TASK:
Please print the data again exactly as given.

Stored items from a collection
-- ==== Sys2Proof/Machine/Trunk.lean ====
section
/-! DEFINITION. The receive side of the Trunk Port: the frame assembler and the completion of a frame
(R157, R158), and the commands that bytes, framing errors, gaps and discarded frames are. -/

namespace Sys2Proof.Machine

/-- The assembler in a new state. -/
def State.assemble (s : State) (a : Assembler) : State :=
  { s with port.assembler := a }

/-- A frame is dropped with every byte it had gathered, and FRAME_ERROR is counted (R157). -/
def State.dropFrame (s : State) : State :=
  (s.assemble .hunt).count Counter.frameError

/-- The header and payload of a frame (R161), as the fields the tests of R158 read. -/
structure FrameFields where
  kind : Nat
  destination : Nat
  source : Nat
  seq : Byte
  cls : Byte
  payload : List Byte
  deriving DecidableEq, Repr

/-- The header of a body read; none below the 7 bytes that every L of R157 includes. -/
def readHeader : List Byte → Option FrameFields
  | kind :: d1 :: d0 :: s1 :: s0 :: seq :: cls :: payload =>
    some { kind := kind.toNat, destination := numberOf d1 d0, source := numberOf s1 s0,
           seq := seq, cls := cls, payload := payload }
  | _ => none

/-- What the tests of R158 make of a completed frame. -/
inductive FrameVerdict where
  | discard (counter : CounterId)
  | command (t : CommandTelegram)
  | request (source : Addr) (seq : Byte) (payload : List Byte)
  deriving DecidableEq, Repr

/-- Tests 4 and 5 of R158, after the kind has passed. -/
def judgeFields (own : Addr) (f : FrameFields) : FrameVerdict :=
  if f.kind = 1 then
    if h : f.payload.length ≤ Config.maxPayload ∧ f.cls.toNat < 16 then
      .command
        { source := BitVec.ofNat 12 f.source, seq := f.seq, cls := ⟨f.cls.toNat, h.2⟩,
          destination := BitVec.ofNat 12 f.destination, payload := f.payload }
    else .discard Counter.frameError
  else if f.destination = own.toNat then
    .request (BitVec.ofNat 12 f.source) f.seq f.payload
  else .discard Counter.badAddress

/-- The tests of R158, in order, on a frame given as its length byte, its body and its two CRC
bytes. -/
def judgeFrame (own : Addr) (len : Byte) (body : List Byte) (crc : List Byte) : FrameVerdict :=
  if crcBytes (len :: body) ≠ crc then .discard Counter.checkError
  else
    match readHeader body with
    | none => .discard Counter.frameError
    | some f =>
      if ¬ (f.destination < 4096 ∧ f.source < 4096) then .discard Counter.frameError
      else if ¬ (f.kind = 1 ∨ f.kind = 2) then .discard Counter.badKind
      else judgeFields own f

/-- A completed frame: discarded and counted, or handed over (R158). The assembler returns to
HUNT. -/
def State.completeFrame (s : State) (len : Byte) (body : List Byte) (crc : List Byte) : State :=
  match judgeFrame s.ownAddress len body crc with
  | .discard counter => s.frameTaken.count counter
  | .command t => s.frameTaken.takeCommand t
  | .request source seq payload => s.frameTaken.takePayload source seq payload

/-- The opening byte of a trunk frame (section 11.2). -/
def openingByte : Byte := 0xA6

/-- A byte reaches the assembler (R157). -/
def State.receiveByte (s : State) (b : Byte) : State :=
  match s.port.assembler with
  | .hunt => if b = openingByte then s.assemble .length else s
  | .length =>
    if 7 ≤ b.toNat ∧ b.toNat ≤ 71 then s.assemble (.body b []) else s.dropFrame
  | .body len stored =>
    if (stored ++ [b]).length < len.toNat then s.assemble (.body len (stored ++ [b]))
    else s.assemble (.crc len (stored ++ [b]) none)
  | .crc len body none => s.assemble (.crc len body (some b))
  | .crc len body (some first) => s.completeFrame len body [first, b]

/-- A framing error or a gap timeout: ignored in HUNT, and otherwise the frame is dropped (R157). -/
def State.breakFrame (s : State) : State :=
  match s.port.assembler with
  | .hunt => s
  | .length => s.dropFrame
  | .body _ _ => s.dropFrame
  | .crc _ _ _ => s.dropFrame

/-- BYTE_RECEIVED (R157). A byte that completes a frame is judged under R158 and the telegram is
handed over in the same action. -/
def execByteReceived (b : Byte) : State → Host.Outcome State Fault Refusal :=
  whileRunning fun s => s.receiveByte b

/-- BYTE_FRAMING_ERROR (R157). -/
def execByteFramingError : State → Host.Outcome State Fault Refusal :=
  whileRunning fun s => s.breakFrame

/-- GAP_TIMEOUT (R157). -/
def execGapTimeout : State → Host.Outcome State Fault Refusal :=
  whileRunning fun s => s.breakFrame

/-- TRUNK_FRAME_DISCARDED (R158): a completed frame, from its length byte on, meets the tests. A frame
that passes them all is not discarded but handed over. -/
def execTrunkFrameDiscarded (frame : List Byte) : State → Host.Outcome State Fault Refusal :=
  whileRunning fun s =>
    s.completeFrame (frame.headD 0) ((frame.drop 1).take (frame.length - 3))
      (frame.drop (frame.length - 2))

end Sys2Proof.Machine
end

RESPONSE AREA:
-- ==== Sys2Proof/Machine/Trunk.lean ====
section
/-! DEFINITION. The receive side of the Trunk Port: the frame assembler and the completion of a frame
(R157, R158), and the commands that bytes, framing errors, gaps and discarded frames are. -/

namespace Sys2Proof.Machine

/-- The assembler in a new state. -/
def State.assemble (s : State) (a : Assembler) : State :=
  { s with port.assembler := a }

/-- A frame is dropped with every byte it had gathered, and FRAME_ERROR is counted (R157). -/
def State.dropFrame (s : State) : State :=
  (s.assemble .hunt).count Counter.frameError

/-- The header and payload of a frame (R161), as the fields the tests of R158 read. -/
structure FrameFields where
  kind : Nat
  destination : Nat
  source : Nat
  seq : Byte
  cls : Byte
  payload : List Byte
  deriving DecidableEq, Repr

/-- The header of a body read; none below the 7 bytes that every L of R157 includes. -/
def readHeader : List Byte → Option FrameFields
  | kind :: d1 :: d0 :: s1 :: s0 :: seq :: cls :: payload =>
    some { kind := kind.toNat, destination := numberOf d1 d0, source := numberOf s1 s0,
           seq := seq, cls := cls, payload := payload }
  | _ => none

/-- What the tests of R158 make of a completed frame. -/
inductive FrameVerdict where
  | discard (counter : CounterId)
  | command (t : CommandTelegram)
  | request (source : Addr) (seq : Byte) (payload : List Byte)
  deriving DecidableEq, Repr

/-- Tests 4 and 5 of R158, after the kind has passed. -/
def judgeFields (own : Addr) (f : FrameFields) : FrameVerdict :=
  if f.kind = 1 then
    if h : f.payload.length ≤ Config.maxPayload ∧ f.cls.toNat < 16 then
      .command
        { source := BitVec.ofNat 12 f.source, seq := f.seq, cls := ⟨f.cls.toNat, h.2⟩,
          destination := BitVec.ofNat 12 f.destination, payload := f.payload }
    else .discard Counter.frameError
  else if f.destination = own.toNat then
    .request (BitVec.ofNat 12 f.source) f.seq f.payload
  else .discard Counter.badAddress

/-- The tests of R158, in order, on a frame given as its length byte, its body and its two CRC
bytes. -/
def judgeFrame (own : Addr) (len : Byte) (body : List Byte) (crc : List Byte) : FrameVerdict :=
  if crcBytes (len :: body) ≠ crc then .discard Counter.checkError
  else
    match readHeader body with
    | none => .discard Counter.frameError
    | some f =>
      if ¬ (f.destination < 4096 ∧ f.source < 4096) then .discard Counter.frameError
      else if ¬ (f.kind = 1 ∨ f.kind = 2) then .discard Counter.badKind
      else judgeFields own f

/-- A completed frame: discarded and counted, or handed over (R158). The assembler returns to
HUNT. -/
def State.completeFrame (s : State) (len : Byte) (body : List Byte) (crc : List Byte) : State :=
  match judgeFrame s.ownAddress len body crc with
  | .discard counter => s.frameTaken.count counter
  | .command t => s.frameTaken.takeCommand t
  | .request source seq payload => s.frameTaken.takePayload source seq payload

/-- The opening byte of a trunk frame (section 11.2). -/
def openingByte : Byte := 0xA6

/-- A byte reaches the assembler (R157). -/
def State.receiveByte (s : State) (b : Byte) : State :=
  match s.port.assembler with
  | .hunt => if b = openingByte then s.assemble .length else s
  | .length =>
    if 7 ≤ b.toNat ∧ b.toNat ≤ 71 then s.assemble (.body b []) else s.dropFrame
  | .body len stored =>
    if (stored ++ [b]).length < len.toNat then s.assemble (.body len (stored ++ [b]))
    else s.assemble (.crc len (stored ++ [b]) none)
  | .crc len body none => s.assemble (.crc len body (some b))
  | .crc len body (some first) => s.completeFrame len body [first, b]

/-- A framing error or a gap timeout: ignored in HUNT, and otherwise the frame is dropped (R157). -/
def State.breakFrame (s : State) : State :=
  match s.port.assembler with
  | .hunt => s
  | .length => s.dropFrame
  | .body _ _ => s.dropFrame
  | .crc _ _ _ => s.dropFrame

/-- BYTE_RECEIVED (R157). A byte that completes a frame is judged under R158 and the telegram is
handed over in the same action. -/
def execByteReceived (b : Byte) : State → Host.Outcome State Fault Refusal :=
  whileRunning fun s => s.receiveByte b

/-- BYTE_FRAMING_ERROR (R157). -/
def execByteFramingError : State → Host.Outcome State Fault Refusal :=
  whileRunning fun s => s.breakFrame

/-- GAP_TIMEOUT (R157). -/
def execGapTimeout : State → Host.Outcome State Fault Refusal :=
  whileRunning fun s => s.breakFrame

/-- TRUNK_FRAME_DISCARDED (R158): a completed frame, from its length byte on, meets the tests. A frame
that passes them all is not discarded but handed over. -/
def execTrunkFrameDiscarded (frame : List Byte) : State → Host.Outcome State Fault Refusal :=
  whileRunning fun s =>
    s.completeFrame (frame.headD 0) ((frame.drop 1).take (frame.length - 3))
      (frame.drop (frame.length - 2))

end Sys2Proof.Machine
end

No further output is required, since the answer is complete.